Twitter hesabından Bakan Koca’yı etiketleyen Tanal, “Sağlık Bakanı Sn. Fahrettin Koca, COVID-19 hadiselerine ait yaş ve cinsiyetin yanı sıra kent ve bölgeleri de açıklamalıdır. Olayların hangi vilayet ve ilçelerde görüldüğü paylaşılmadığı için her gece aktarılan sayılar, vatandaşın işin ciddiyetinin farkına varmasını sağlamıyor” dedi.
“UMRECİLERDİR” DİYEREK SIKINTIYI KÜÇÜMSÜYORLAR
Vakanın görüldüğü yer bilgisinin paylaşılmamasının insanları rehavete sürüklediğini lisana getiren Tanal, “Umrecilerdir’, ‘Yurtdışından gelenlerdir’, ‘Virüs bizim buralara gelmez’, ‘Abartılıyor’ formundaki savunmalarla sıkıntı küçümseniyor. Mahremiyet gözetilsin lakin yurt dışı geçmişi, dönülen ülke, virüsün kapılmış olabileceği olası yer, olayın bulunduğu kent paylaşılmalıdır” sözlerini kullandı.
“TEST SAYISI YETERSİZ”
CHP Kütahya Milletvekili Sıhhat, Aile, Çalışma ve Toplumsal İşler Kurulu Üyesi Dr. Ali Fazıl Kasap da, Koronavirüs salgınına karşı Türkiye’nin geç kaldığını belirterek, “Zaman kaybetmeden çok acil tedbirler almamız gerekiyor” dedi.

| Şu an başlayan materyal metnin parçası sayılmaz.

/-! ## Loading (R43, R44, R269) -/

/-- `s` with a command in the configuration queue of a die (R269). -/
def State.pushCfg (s : State) (d : Nat) (c : CfgCmd) : State :=
  let old := s.hd.cfgq.get [] d
  let s1 := s.modHd fun h => { h with cfgq := h.cfgq.set [] d (old ++ [c]) }
  if s.agenda.any fun e => decide (e.2.1 = .configPatternWrite) && decide (e.2.2.a = d) then s1
  else s1.after 1 .configPatternWrite { a := d }

/-- The pattern commands of a chart: once a die for each pattern (R75). -/
def State.cfgCmds (s : State) (part : Nat) (img : ChartImage) (moved : Map Nat) : List (Nat × CfgCmd) :=
  (enumFrom 0 img.patterns).flatMap fun e =>
    let ts := (patTiles img e.1).filterMap (s.placeTile part moved)
    (List.range 8).filterMap fun d =>
      let l := ts.filter fun t => decide (dieOfTile t = d)
      if l.isEmpty then none else some (d, { part := part, pat := e.1, tiles := l })

/-- The Oroti ports that the cut edges of a chart use (R52). Only the devices behind them are waited for: the manual names no relay of
acknowledgements between devices that no cut edge of this one joins (log 92). -/
def loadPorts (img : ChartImage) : List Nat :=
  (img.chans.flatMap fun c => c.route.filterMap fun l => if l.lane < 64 then none else some ((l.lane - 64) / 2)).eraseDups

/-- The dies, and the devices behind Oroti ports (0x100 + port), that take part in a chart. -/
def loadParties (img : ChartImage) : List Nat := usedDies img ++ (loadPorts img).map fun p => 0x100 + p

/-- The configuration timeout starts when the last multicast has left the queue (R44). -/
def State.startTimeout (s : State) (part id : Nat) : State := s.atFc (s.now + 2 ^ 22) .configTimeout { a := part, b := id }

/-- The largest completion timestamp of the commands of a partition's channels: its reconfiguration token carries a larger one
(R219). -/
def State.lastDone (s : State) (part : Nat) : Nat :=
  (s.partTiles part).foldl (fun a t => Nat.max a (s.tileAt t).mu.lastDone) 0

/-! ## Templates and initial memory images (R72, R378) -/

/-- The translation of a VA for the loader, with the state after its walk, if the VF maps it with the permission needed (R307). -/
def State.dataXl (s : State) (vf va : Nat) (need : Need) : Option (Xl × State) :=
  match s.walk (chanTile 63 0) vf vf 0 va need with
  | .ok t e => some (e.at va, s.walked t)
  | _ => none

/-- Bytes are written at a VA of a VF, line by line, as an engine writes them. -/
def State.dataWrite (fuel : Nat) (s : State) (vf va : Nat) (bs : List Byte) : State :=
  match fuel with
  | 0 => s
  | n + 1 =>
    if bs = [] then s
    else
      let k := inLine va bs.length
      let o := va % 128
      let d : LineBits := BitVec.ofNat 1024 ((lineOfBytes (bs.take k)).toNat * 2 ^ (8 * o))
      let s1 := match s.dataXl vf va .write with
        | none => s
        | some (x, s) =>
          match s.homeUpdate x vf 0 (fun l => mergeLine l d (byteMask o k)) (byteMask o k) with
          | .done t _ _ _ _ => t
          | _ =>
            let (old, t) := s.homeData x vf
            t.homeWrite x (mergeLine old d (byteMask o k)) vf
      State.dataWrite n s1 vf (va + k) (bs.drop k)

Kasap, 11 Mart 2020 tarihinde Türkiye’de 1 olan hadise sayının, 22 Mart 2020 tarihi prestijiyle 1.236’ya yükseldiğini ve 30 vatandaşımızın hayatını kaybettiğini hatırlatarak, son bilgilere nazaran Türkiye'nin; İran ve İtalya sınırında ilerlediğini savundu.
Yapılan test sayısının yetersiz olduğunu belirten Kasap, 83 milyonluk ülkede 11 Mart tarihinden bugüne kadar yalnızca 20 bin 345 test yapıldığını ve test sayısının her geçen gün azaldığına dikkat çekerek şöyle dedi:
“Toplamda 20 bin 345 test çok yetersiz. Güney Kore'de günde 20 bin test yapılıyor. Test sayıları bu formda devam ederse, salgın İtalya boyutuna ulaşacaktır. Bunun önüne geçmek için yaygın test yapılmalı ve bu testler Türkiye’nin dört bir tarafına dağıtılmalı. Türkiye, İtalya olmamalı.”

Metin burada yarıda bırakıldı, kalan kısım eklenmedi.